• Task item
Among the records that follow, set down only the lines from the one containing "cases p <;> rfl" to the one containing "exact bind_map_of_eq (withoutCosts_readThrough s .hl)", both included, exactly.

• Record extracts
/-- PUSH rp (R804). -/
def push : Pair → Instr
  | .bc => .pushB
  | .de => .pushD
  | .hl => .pushH

/-- POP rp (R806). -/
def pop : Pair → Instr
  | .bc => .popB
  | .de => .popD
  | .hl => .popH

/-- The register and memory ALU forms (R600 to R610, R700 to R710). -/
def alu : AluOp → Src → Instr
  | .add, .reg .b => .addB
  | .add, .reg .c => .addC
  | .add, .reg .d => .addD
  | .add, .reg .e => .addE
  | .add, .reg .h => .addH
  | .add, .reg .l => .addL
  | .add, .reg .a => .addA
  | .adc, .reg .b => .adcB
  | .adc, .reg .c => .adcC
  | .adc, .reg .d => .adcD
  | .adc, .reg .e => .adcE
  | .adc, .reg .h => .adcH
  | .adc, .reg .l => .adcL
  | .adc, .reg .a => .adcA
  | .sub, .reg .b => .subB
  | .sub, .reg .c => .subC
  | .sub, .reg .d => .subD
  | .sub, .reg .e => .subE
  | .sub, .reg .h => .subH
  | .sub, .reg .l => .subL
  | .sub, .reg .a => .subA
  | .sbb, .reg .b => .sbbB
  | .sbb, .reg .c => .sbbC
  | .sbb, .reg .d => .sbbD
  | .sbb, .reg .e => .sbbE
  | .sbb, .reg .h => .sbbH
  | .sbb, .reg .l => .sbbL
  | .sbb, .reg .a => .sbbA
  | .ana, .reg .b => .anaB
  | .ana, .reg .c => .anaC
  | .ana, .reg .d => .anaD
  | .ana, .reg .e => .anaE
  | .ana, .reg .h => .anaH
  | .ana, .reg .l => .anaL
  | .ana, .reg .a => .anaA
  | .xra, .reg .b => .xraB
  | .xra, .reg .c => .xraC
  | .xra, .reg .d => .xraD
  | .xra, .reg .e => .xraE
  | .xra, .reg .h => .xraH
  | .xra, .reg .l => .xraL
  | .xra, .reg .a => .xraA
  | .ora, .reg .b => .oraB
  | .ora, .reg .c => .oraC
  | .ora, .reg .d => .oraD
  | .ora, .reg .e => .oraE
  | .ora, .reg .h => .oraH
  | .ora, .reg .l => .oraL
  | .ora, .reg .a => .oraA
  | .cmp, .reg .b => .cmpB
  | .cmp, .reg .c => .cmpC
  | .cmp, .reg .d => .cmpD
  | .cmp, .reg .e => .cmpE
  | .cmp, .reg .h => .cmpH
  | .cmp, .reg .l => .cmpL
  | .cmp, .reg .a => .cmpA
  | .add, .m => .addM
  | .adc, .m => .adcM
  | .sub, .m => .subM
  | .sbb, .m => .sbbM
  | .ana, .m => .anaM
  | .xra, .m => .xraM
  | .ora, .m => .oraM
  | .cmp, .m => .cmpM

/-- The immediate ALU forms (R602 to R611, R702 to R711). -/
def aluI : AluOp → Byte → Instr
  | .add, v => .adi v
  | .adc, v => .aci v
  | .sub, v => .sui v
  | .sbb, v => .sbi v
  | .ana, v => .ani v
  | .xra, v => .xri v
  | .ora, v => .ori v
  | .cmp, v => .cpi v

/-- The conditional jumps (R901 to R909). -/
def jcc : Cond → Word → Instr
  | .nz, w => .jnz w
  | .z, w => .jz w
  | .nc, w => .jnc w
  | .c, w => .jc w
  | .po, w => .jpo w
  | .pe, w => .jpe w
  | .p, w => .jp w
  | .m, w => .jm w

/-- The conditional calls (R911 to R919). -/
def ccc : Cond → Word → Instr
  | .nz, w => .cnz w
  | .z, w => .cz w
  | .nc, w => .cnc w
  | .c, w => .cc w
  | .po, w => .cpo w
  | .pe, w => .cpe w
  | .p, w => .cp w
  | .m, w => .cm w

/-- The conditional returns (R921 to R929). -/
def rcc : Cond → Instr
  | .nz => .rnz
  | .z => .rz
  | .nc => .rnc
  | .c => .rc
  | .po => .rpo
  | .pe => .rpe
  | .p => .rp
  | .m => .rm

/-- RST n (R930). -/
def rst : RstNum → Instr
  | .n0 => .rst0
  | .n1 => .rst1
  | .n2 => .rst2
  | .n3 => .rst3
  | .n4 => .rst4
  | .n5 => .rst5
  | .n6 => .rst6
  | .n7 => .rst7

end Instr

/-- The twelve opcodes without a handler (spec/30_encoding.md R308). -/
inductive BadOpcode where
  | o08 | o10 | o18 | o20 | o28 | o30 | o38 | oCB | oD9 | oDD | oED | oFD
  deriving DecidableEq, Repr
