-- ==== Sys2Proof/Machine/Defaults.lean ====
section
/-! DEFINITION. The default values of the OPEN parameters: the cost table of spec/40_dispatch_alu.md R420, the
flags-byte layout of spec/44_stack.md R802, and the configuration the reset state is built with (the example
configuration EX of spec/00_scope.md R12; DESIGN CHOICE, unsafe, log entry 1). -/

namespace Sys2Proof.Machine

/-- Row 0x of the default `CYCLE_COST` table (R420); an entry without a cost (an unimplemented opcode) is 0. -/
def costRow0 : List Nat := [4, 10, 7, 5, 5, 5, 7, 4, 0, 10, 7, 5, 5, 5, 7, 4]

/-- Row 1x of the default `CYCLE_COST` table (R420); an entry without a cost (an unimplemented opcode) is 0. -/
def costRow1 : List Nat := [0, 10, 7, 5, 5, 5, 7, 4, 0, 10, 7, 5, 5, 5, 7, 4]

/-- Row 2x of the default `CYCLE_COST` table (R420); an entry without a cost (an unimplemented opcode) is 0. -/
def costRow2 : List Nat := [0, 10, 16, 5, 5, 5, 7, 4, 0, 10, 16, 5, 5, 5, 7, 4]

/-- Row 3x of the default `CYCLE_COST` table (R420); an entry without a cost (an unimplemented opcode) is 0. -/
def costRow3 : List Nat := [0, 10, 13, 5, 10, 10, 10, 4, 0, 10, 13, 5, 5, 5, 7, 4]

/-- Row 4x of the default `CYCLE_COST` table (R420); an entry without a cost (an unimplemented opcode) is 0. -/
def costRow4 : List Nat := [5, 5, 5, 5, 5, 5, 7, 5, 5, 5, 5, 5, 5, 5, 7, 5]

/-- Row 5x of the default `CYCLE_COST` table (R420); an entry without a cost (an unimplemented opcode) is 0. -/
def costRow5 : List Nat := [5, 5, 5, 5, 5, 5, 7, 5, 5, 5, 5, 5, 5, 5, 7, 5]

/-- Row 6x of the default `CYCLE_COST` table (R420); an entry without a cost (an unimplemented opcode) is 0. -/
def costRow6 : List Nat := [5, 5, 5, 5, 5, 5, 7, 5, 5, 5, 5, 5, 5, 5, 7, 5]

/-- Row 7x of the default `CYCLE_COST` table (R420); an entry without a cost (an unimplemented opcode) is 0. -/
def costRow7 : List Nat := [7, 7, 7, 7, 7, 7, 7, 7, 5, 5, 5, 5, 5, 5, 7, 5]

/-- Row 8x of the default `CYCLE_COST` table (R420); an entry without a cost (an unimplemented opcode) is 0. -/
def costRow8 : List Nat := [4, 4, 4, 4, 4, 4, 7, 4, 4, 4, 4, 4, 4, 4, 7, 4]

/-- Row 9x of the default `CYCLE_COST` table (R420); an entry without a cost (an unimplemented opcode) is 0. -/
def costRow9 : List Nat := [4, 4, 4, 4, 4, 4, 7, 4, 4, 4, 4, 4, 4, 4, 7, 4]

/-- Row Ax of the default `CYCLE_COST` table (R420); an entry without a cost (an unimplemented opcode) is 0. -/
def costRowA : List Nat := [4, 4, 4, 4, 4, 4, 7, 4, 4, 4, 4, 4, 4, 4, 7, 4]

/-- Row Bx of the default `CYCLE_COST` table (R420); an entry without a cost (an unimplemented opcode) is 0. -/
def costRowB : List Nat := [4, 4, 4, 4, 4, 4, 7, 4, 4, 4, 4, 4, 4, 4, 7, 4]

/-- Row Cx of the default `CYCLE_COST` table (R420); an entry without a cost (an unimplemented opcode) is 0. -/
def costRowC : List Nat := [11, 10, 10, 10, 17, 11, 7, 11, 11, 10, 10, 0, 17, 17, 7, 11]

/-- Row Dx of the default `CYCLE_COST` table (R420); an entry without a cost (an unimplemented opcode) is 0. -/
def costRowD : List Nat := [11, 10, 10, 10, 17, 11, 7, 11, 11, 0, 10, 10, 17, 0, 7, 11]

/-- Row Ex of the default `CYCLE_COST` table (R420); an entry without a cost (an unimplemented opcode) is 0. -/
def costRowE : List Nat := [11, 10, 10, 18, 17, 11, 7, 11, 11, 5, 10, 4, 17, 0, 7, 11]

/-- Row Fx of the default `CYCLE_COST` table (R420); an entry without a cost (an unimplemented opcode) is 0. -/
def costRowF : List Nat := [11, 10, 10, 4, 17, 11, 7, 11, 11, 5, 10, 4, 17, 0, 7, 11]

/-- The default `CYCLE_COST` by opcode byte (R420). -/
def defaultCycleCost : List Nat :=
  (costRow0 ++ costRow1 ++ costRow2 ++ costRow3 ++ costRow4 ++ costRow5 ++ costRow6 ++ costRow7) ++
  (costRow8 ++ costRow9 ++ costRowA ++ costRowB ++ costRowC ++ costRowD ++ costRowE ++ costRowF)

/-- The default `PSW_LAYOUT`: S = bit 7, Z = bit 6, P = bit 2, CY = bit 0, `PAD` = 0x02 (R802). -/
def defaultPswLayout : PswLayout := { posS := 7, posZ := 6, posP := 2, posCY := 0, pad := 0x02 }

/-- The example configuration EX (R12): 64 KiB, writes at or below 0x1FFF discarded, no mirror range (R204), the
default costs and layout. -/
def exConfig : Config where
  memSize      := 0x10000
  romBoundary  := 0x1FFF
  mirrorLo     := 1
  mirrorHi     := 0
  mirrorOffset := 0
  cycleCost    := defaultCycleCost
  psw          := defaultPswLayout

end Sys2Proof.Machine
end

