-- ==== Sys2Proof/Machine/Logical.lean ====
section
/-! DEFINITION. The logical, compare, rotate and carry instructions (spec/43_logical.md R700 to R718). The AND, XOR, OR
and compare forms are the shared ALU operations of Machine/Arithmetic.lean. -/

namespace Sys2Proof.Machine

/-- Put a rotate's new A and CY into the state: the rotates write CY only (R712 to R715). -/
def setRotated (s : State) (r : Byte × Bool) : State :=
  { s with a := r.1, flags := { s.flags with cy := r.2 } }

/-- RLC (R712). -/
def rotateLeft (s : State) : Except Fault State := .ok (setRotated s (rlc8 s.a))

/-- RRC (R713). -/
def rotateRight (s : State) : Except Fault State := .ok (setRotated s (rrc8 s.a))

/-- RAL (R714). -/
def rotateLeftCarry (s : State) : Except Fault State := .ok (setRotated s (ral8 s.a s.flags.cy))

/-- RAR (R715). -/
def rotateRightCarry (s : State) : Except Fault State := .ok (setRotated s (rar8 s.a s.flags.cy))

/-- CMA (R716): no flag. -/
def complementA (s : State) : Except Fault State := .ok { s with a := ~~~s.a }

/-- STC (R717). -/
def setCarry (s : State) : Except Fault State := .ok { s with flags := { s.flags with cy := true } }

/-- CMC (R718). -/
def complementCarry (s : State) : Except Fault State := .ok { s with flags := { s.flags with cy := !s.flags.cy } }

/-! ## One meaning per row of the opcode table -/

/-- RLC (R712). -/
def execRlc (s : State) : Result := finish (rotateLeft s)

/-- RRC (R713). -/
def execRrc (s : State) : Result := finish (rotateRight s)

/-- RAL (R714). -/
def execRal (s : State) : Result := finish (rotateLeftCarry s)

/-- RAR (R715). -/
def execRar (s : State) : Result := finish (rotateRightCarry s)

/-- CMA (R716). -/
def execCma (s : State) : Result := finish (complementA s)

/-- STC (R717). -/
def execStc (s : State) : Result := finish (setCarry s)

/-- CMC (R718). -/
def execCmc (s : State) : Result := finish (complementCarry s)

/-- ANA B (R700). -/
def execAnaB (s : State) : Result := finish (aluSrc .ana (.reg .b) s)

/-- ANA C (R700). -/
def execAnaC (s : State) : Result := finish (aluSrc .ana (.reg .c) s)

/-- ANA D (R700). -/
def execAnaD (s : State) : Result := finish (aluSrc .ana (.reg .d) s)

/-- ANA E (R700). -/
def execAnaE (s : State) : Result := finish (aluSrc .ana (.reg .e) s)

/-- ANA H (R700). -/
def execAnaH (s : State) : Result := finish (aluSrc .ana (.reg .h) s)

/-- ANA L (R700). -/
def execAnaL (s : State) : Result := finish (aluSrc .ana (.reg .l) s)

/-- ANA M (R701). -/
def execAnaM (s : State) : Result := finish (aluSrc .ana .m s)

/-- ANA A (R700). -/
def execAnaA (s : State) : Result := finish (aluSrc .ana (.reg .a) s)

/-- XRA B (R703). -/
def execXraB (s : State) : Result := finish (aluSrc .xra (.reg .b) s)

/-- XRA C (R703). -/
def execXraC (s : State) : Result := finish (aluSrc .xra (.reg .c) s)

/-- XRA D (R703). -/
def execXraD (s : State) : Result := finish (aluSrc .xra (.reg .d) s)

/-- XRA E (R703). -/
def execXraE (s : State) : Result := finish (aluSrc .xra (.reg .e) s)

/-- XRA H (R703). -/
def execXraH (s : State) : Result := finish (aluSrc .xra (.reg .h) s)

/-- XRA L (R703). -/
def execXraL (s : State) : Result := finish (aluSrc .xra (.reg .l) s)

/-- XRA M (R704). -/
def execXraM (s : State) : Result := finish (aluSrc .xra .m s)

/-- XRA A (R703). -/
def execXraA (s : State) : Result := finish (aluSrc .xra (.reg .a) s)

/-- ORA B (R706). -/
def execOraB (s : State) : Result := finish (aluSrc .ora (.reg .b) s)

/-- ORA C (R706). -/
def execOraC (s : State) : Result := finish (aluSrc .ora (.reg .c) s)

/-- ORA D (R706). -/
def execOraD (s : State) : Result := finish (aluSrc .ora (.reg .d) s)

/-- ORA E (R706). -/
def execOraE (s : State) : Result := finish (aluSrc .ora (.reg .e) s)

/-- ORA H (R706). -/
def execOraH (s : State) : Result := finish (aluSrc .ora (.reg .h) s)

/-- ORA L (R706). -/
def execOraL (s : State) : Result := finish (aluSrc .ora (.reg .l) s)

/-- ORA M (R707). -/
def execOraM (s : State) : Result := finish (aluSrc .ora .m s)

/-- ORA A (R706). -/
def execOraA (s : State) : Result := finish (aluSrc .ora (.reg .a) s)

/-- CMP B (R709). -/
def execCmpB (s : State) : Result := finish (aluSrc .cmp (.reg .b) s)

/-- CMP C (R709). -/
def execCmpC (s : State) : Result := finish (aluSrc .cmp (.reg .c) s)

/-- CMP D (R709). -/
def execCmpD (s : State) : Result := finish (aluSrc .cmp (.reg .d) s)

/-- CMP E (R709). -/
def execCmpE (s : State) : Result := finish (aluSrc .cmp (.reg .e) s)

/-- CMP H (R709). -/
def execCmpH (s : State) : Result := finish (aluSrc .cmp (.reg .h) s)

/-- CMP L (R709). -/
def execCmpL (s : State) : Result := finish (aluSrc .cmp (.reg .l) s)

/-- CMP M (R710). -/
def execCmpM (s : State) : Result := finish (aluSrc .cmp .m s)

/-- CMP A (R709). -/
def execCmpA (s : State) : Result := finish (aluSrc .cmp (.reg .a) s)

/-- ANI d8 (R702). -/
def execAni (d8 : Byte) (s : State) : Result := finish (aluImm .ana d8 s)

/-- XRI d8 (R705). -/
def execXri (d8 : Byte) (s : State) : Result := finish (aluImm .xra d8 s)

/-- ORI d8 (R708). -/
def execOri (d8 : Byte) (s : State) : Result := finish (aluImm .ora d8 s)

/-- CPI d8 (R711). -/
def execCpi (d8 : Byte) (s : State) : Result := finish (aluImm .cmp d8 s)

end Sys2Proof.Machine
end

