theorem withoutCosts_writeThrough (p : Pair) {val : State → Byte} (hval : ∀ u, val (withoutCosts u) = val u) :
    (withoutCosts s).writeThrough p val = (s.writeThrough p val).map withoutCosts := by
  simp only [State.writeThrough, withoutCosts_resolvePair, Prod.map, id, hval]
  exact withoutCosts_write8 ..

theorem withoutCosts_write16 (a : Nat) (v : Word) :
    (withoutCosts s).write16 a v = (s.write16 a v).map withoutCosts :=
  bind_map_of_eq (withoutCosts_write8 s a (lo8 v)) fun u => withoutCosts_write8 u _ _

theorem withoutCosts_push16 (w : Word) : (withoutCosts s).push16 w = (s.push16 w).map withoutCosts :=
  bind_map_of_eq (withoutCosts_write8 { s with sp := s.sp - 2 } ((s.sp - 2).toNat + 1) (hi8 w)) fun u =>
    withoutCosts_write8 u _ _

theorem withoutCosts_pop16 : (withoutCosts s).pop16 = s.pop16.map (Prod.map id withoutCosts) :=
  bind_map_same (x := s.read8 s.sp.toNat) fun _ => bind_map_same (x := s.read8 (s.sp.toNat + 1)) fun _ => rfl

theorem withoutCosts_callTo (w : Word) : callTo w (withoutCosts s) = (callTo w s).map withoutCosts :=
  bind_map_of_eq (withoutCosts_push16 s s.pc) fun _ => rfl

theorem withoutCosts_enterVector (n : Nat) :
    (withoutCosts s).enterVector n = (s.enterVector n).map withoutCosts :=
  bind_map_of_eq (withoutCosts_push16 s s.pc) fun _ => rfl

theorem withoutCosts_returnFrom : (withoutCosts s).returnFrom = s.returnFrom.map withoutCosts :=
  bind_map_of_eq (withoutCosts_pop16 s) fun _ => rfl

/-- INR M and DCR M (R613, R615). -/
theorem withoutCosts_modifyM (op : Byte → Flags → Byte × Flags) :
    modifyM op (withoutCosts s) = (modifyM op s).map withoutCosts := by
  simp only [modifyM, withoutCosts_resolvePair]
  exact bind_map_same (x := (s.resolvePair .hl).2.read8 (s.resolvePair .hl).1) fun x =>
    withoutCosts_write8 { (s.resolvePair .hl).2 with flags := (op x (s.resolvePair .hl).2.flags).2 } _ _

/-- XTHL (R808). -/
theorem withoutCosts_exchangeTop : exchangeTop (withoutCosts s) = (exchangeTop s).map withoutCosts :=
  bind_map_same (x := s.read8 s.sp.toNat) fun _ =>
  bind_map_same (x := s.read8 (s.sp.toNat + 1)) fun _ =>
  bind_map_of_eq (withoutCosts_write8 s s.sp.toNat s.l) fun u =>
  bind_map_of_eq (withoutCosts_write8 u (s.sp.toNat + 1) s.h) fun _ => rfl

/-- IN (R1000). -/
theorem withoutCosts_inputPort (p : Byte) : inputPort p (withoutCosts s) = (inputPort p s).map withoutCosts := by
  have hq : (withoutCosts s).portAnswers = s.portAnswers := rfl
  simp only [inputPort, State.portIn, hq]
  cases s.portAnswers <;> rfl

/-! ## Every instruction -/

/-- R421: a meaning has the same outcome whatever CYC and the cost table hold. -/
theorem Meaning.withoutCosts_comm {i : Instr} {op : State → Except Fault State} (hm : Meaning i op) :
    op (withoutCosts s) = (op s).map withoutCosts := by
  cases hm with
  -- forms that write single fields
  | nop | xchg | aluI | daa | rlc | rrc | ral | rar | cma | stc | cmc | sphl | jmp | pchl | out | hlt | ei | di
  | unimpl => rfl
  | inp p => exact withoutCosts_inputPort s p
  -- forms that write registers through the model's setters
  | movRR r | mviR r | inrR r | dcrR r => cases r <;> rfl
  | lxi p | inx p | dcx p | dad p => cases p <;> rfl
  -- forms that read memory and then write registers
  | lda w => exact bind_map_same (x := s.read8 w.toNat) fun _ => rfl
  | lhld w => exact bind_map_same (x := s.read16 w.toNat) fun _ => rfl
  | movRM dst =>
    exact bind_map_of_eq (withoutCosts_readThrough s .hl) fun x =>
      congrArg Except.ok (withoutCosts_setReg x.2 dst x.1)
  | ldax p => exact bind_map_of_eq (withoutCosts_readThrough s (idxPair p)) fun _ => rfl
  | alu o x => exact bind_map_of_eq (withoutCosts_operandS s x) fun _ => rfl
  | pop p =>
    exact bind_map_of_eq (withoutCosts_pop16 s) fun x => congrArg Except.ok (withoutCosts_setPair x.2 p x.1)
  | popPSW => exact bind_map_of_eq (withoutCosts_pop16 s) fun _ => rfl
  -- forms that store
  | movMR r => exact withoutCosts_writeThrough s .hl fun u => withoutCosts_reg u r
  | mviM | stax => exact withoutCosts_writeThrough s _ fun _ => rfl
  | sta w => exact withoutCosts_write8 s w.toNat s.a
  | shld w => exact withoutCosts_write16 s w.toNat (s.pair .hl)
  | inrM | dcrM => exact withoutCosts_modifyM s _
  | push p => simp only [pushPair, withoutCosts_pair, withoutCosts_push16]
  | pushPSW => exact withoutCosts_push16 s (cat s.a (packFlags s.cfg.psw s.flags))
  | xthl => exact withoutCosts_exchangeTop s
  -- branches: the condition is read from the flags, and each way commutes
  | call w => exact withoutCosts_callTo s w
  | rst n => exact withoutCosts_enterVector s (rstNumber n)
  | ret => exact withoutCosts_returnFrom s
  | jcc =>
    simp only [jumpIf, apply_ite (Except.map withoutCosts)]
    rfl
  | ccc =>
    simp only [callIf, apply_ite (Except.map withoutCosts), withoutCosts_callTo]
    rfl
  | rcc =>
    simp only [returnIf, apply_ite (Except.map withoutCosts), withoutCosts_returnFrom]
    rfl

theorem withoutCosts_exec (i : Instr) : exec i (withoutCosts s) = mapNext withoutCosts (exec i s) := by
  obtain ⟨op, hm⟩ := exists_meaning i
  rw [hm.exec_eq, hm.exec_eq, mapNext_finish, hm.withoutCosts_comm]

/-! ## The step -/

theorem withoutCosts_fetch8 : (withoutCosts s).fetch8 = s.fetch8.map (Prod.map id withoutCosts) :=
  bind_map_same (x := s.read8 s.pc.toNat) fun _ => rfl

theorem withoutCosts_fetch16 : (withoutCosts s).fetch16 = s.fetch16.map (Prod.map id withoutCosts) :=
  bind_map_of_eq (withoutCosts_fetch8 s) fun x => bind_map_of_eq (withoutCosts_fetch8 x.2) fun _ => rfl
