-- ==== Sys2Proof/Machine/Lookahead.lean ====
section
/-! DEFINITION. The entry-start check, the passing of a REPEAT, the walk of the lookahead, its prefetch and its redo
(03_durability_schedules.md, R46, R55, R60, R63 to R65). -/

namespace Sys2Proof.Machine

/-- R55: an entry's frames fit a frame count: no sub-range, or its end below the count. -/
def rangeFits (p : PlayEntry) (frames : Nat) : Bool :=
  match p.range with
  | none => true
  | some r => decide (r.2 < frames)

/-- R43: the drive frames a to b an entry plays of a segment of `frames` drive frames. -/
def rangeOf (p : PlayEntry) (frames : Nat) : Nat × Nat :=
  match p.range with
  | none => (0, frames - 1)
  | some r => r

/-- R55: the entry-start check of a PLAY entry. -/
def startCheck (p : PlayEntry) (s : State) : Bool :=
  decide ((descriptor s p.seg).state = .ready) && rangeFits p (descriptor s p.seg).data.frames

/-- R37: the data of segment `id`'s replacement, if one waits READY. -/
def waitingRepl (id : Nat) (s : State) : Option SegData :=
  match (descriptor s id).repl with
  | some r => if r.state = .ready then some r.data else none
  | none => none

/-- R36: the segment whose play is in progress. -/
def playingSeg (s : State) : Option Nat :=
  match s.pipeline.params with
  | some (.play p) => some p.seg
  | _ => none

/-- R60, R63: the data a successor that names segment `id` would play, and whether it is a waiting replacement's: that
of a READY replacement waiting for the end of the play in progress of `id`, otherwise the descriptor's when READY. -/
def successorData (id : Nat) (s : State) : Option (Bool × SegData) :=
  match (if playingSeg s = some id then waitingRepl id s else none) with
  | some d => some (true, d)
  | none => if (descriptor s id).state = .ready then some (false, (descriptor s id).data) else none

/-- R60: the join check, against the data the successor would play. -/
def joinCheck (p : PlayEntry) (s : State) : Bool :=
  match successorData p.seg s with
  | some d => rangeFits p d.2.frames
  | none => false

/-- R46: passing REPEAT entry `r`: the index the cursor goes to and the list with the remaining counter decreased or
reloaded. -/
def passRepeat (r target count remaining : Nat) (es : List Entry) : Nat × List Entry :=
  if 0 < remaining then (target, es.set r (.rep target count (remaining - 1)))
  else (r + 1, es.set r (.rep target count (count - 1)))

/-- R46: more steps than any advance through 256 entries with counts up to 65,535 can take. -/
def advanceFuel : Nat := 257 * 65536 ^ 256

/-- R63: the walk of the lookahead from index `i` with its own copy `es` of the list: the first PLAY or DWELL entry or
none for "end of schedule", and the highest index visited, n at the end. -/
def walk : Nat → List Entry → Nat → Nat → Option Nat × Nat
  | 0, _, _, reach => (none, reach)
  | fuel + 1, es, i, reach =>
    match es[i]? with
    | none => (none, es.length)
    | some (.play _) => (some i, max reach i)
    | some (.dwell _) => (some i, max reach i)
    | some (.mark _) => walk fuel es (i + 1) (max reach i)
    | some (.rep j c m) => walk fuel (passRepeat i j c m es).2 (passRepeat i j c m es).1 (max reach i)

/-- R24: the word after the last that holds a sample at an offset below `hi`. -/
def stopOf (hi : Nat) : Nat := (hi + 3) / 4

/-- R64: the prefetch of frame a and, if a < b, frame a + 1 of a PLAY entry over the data it would play (frames that
the data does not have are not read: log entry 22; a waiting READY replacement is prefetched whatever its descriptor's
state: log entry 47). -/
def prefetchOf (p : PlayEntry) (s : State) : Option Prefetch :=
  match successorData p.seg s with
  | none => none
  | some (fromRepl, d) =>
    let a := (rangeOf p d.frames).1
    let last := min (min (a + 1) (rangeOf p d.frames).2) (d.frames - 1)
    if a < d.frames then
      some { seg := p.seg, fromRepl := fromRepl, pages := d.pages, lo := a * d.count, hi := (last + 1) * d.count,
             samples := [], nextWord := a * d.count / 4, stopWord := stopOf ((last + 1) * d.count) }
    else none

/-- R63, R64: the resolution of the successor of the entry at the cursor. -/
def resolve (s : State) : Lookahead :=
  let w := walk advanceFuel s.schedule (s.sequencer.cursor + 1) (s.sequencer.cursor + 1)
  match w.1 with
  | none => { successor := none, continues := false, reach := w.2, prefetch := none }
  | some j =>
    match s.schedule[j]? with
    | some (.play p) =>
      { successor := some j, continues := joinCheck p s, reach := w.2, prefetch := prefetchOf p s }
    | _ => { successor := some j, continues := false, reach := w.2, prefetch := none }

/-- Whether the entry in force is a BUTTED PLAY. -/
def buttedInForce (s : State) : Bool :=
  match s.pipeline.params with
  | some (.play p) => decide (p.edge = .butted)
  | _ => false

/-- R11: a waiting PLAYBACK read of this purpose is withdrawn, and a granted one will be discarded. That its report of an
uncorrectable word is discarded with its data, so that it neither marks nor counts (R39, R40), is the model's choice: log
entry 30 for a play that has ended, log entry 46 for a cancelled lookahead. -/
def withdrawReads (purpose : ReadPurpose) (s : State) : State :=
  { s with
    arbiter.playback :=
      match s.arbiter.playback with
      | some (.read w i q) => if q = purpose then none else some (.read w i q)
      | o => o
    arbiter.granted :=
      match s.arbiter.granted with
      | some { requestor := r, op := .read w i q, live := l } =>
        some { requestor := r, op := .read w i q, live := l && decide (q ≠ purpose) }
      | g => g }

/-- R61, R64, R65: a lookahead is void or cancelled: its prefetch is withdrawn and the continuation answer is no. -/
def voidLookahead (s : State) : State :=
  { withdrawReads .prefetch s with sequencer.lookahead := none, pipeline.continuation := false }

/-- R63: the successor is resolved and the pipeline receives the answer. -/
def installLookahead (s : State) : State :=
  { s with sequencer.lookahead := some (resolve s),
           pipeline.continuation := buttedInForce s && (resolve s).continues }

/-- R65: a standing lookahead is cancelled and redone. -/
def redoLookahead (s : State) : State :=
  if s.sequencer.lookahead.isSome then installLookahead (voidLookahead s) else s

/-- Whether the standing lookahead's successor is a PLAY entry of segment `id`. -/
def successorNames (id : Nat) (s : State) : Bool :=
  match s.sequencer.lookahead with
  | some { successor := some j, continues := _, reach := _, prefetch := _ } =>
    match s.schedule[j]? with
    | some e => names id e
    | none => false
  | _ => false

/-- R65: a change to segment `id` redoes a lookahead whose successor is a PLAY of it. -/
def segChanged (id : Nat) (s : State) : State := if successorNames id s then redoLookahead s else s

end Sys2Proof.Machine
end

• Task response
  | lxi p | inx p | dcx p | dad p => cases p <;> rfl
  -- forms that read memory and then write registers
  | lda w => exact bind_map_same (x := s.read8 w.toNat) fun _ => rfl
  | lhld w => exact bind_map_same (x := s.read16 w.toNat) fun _ => rfl
  | movRM dst =>
    exact bind_map_of_eq (withoutCosts_readThrough s .hl) fun x =>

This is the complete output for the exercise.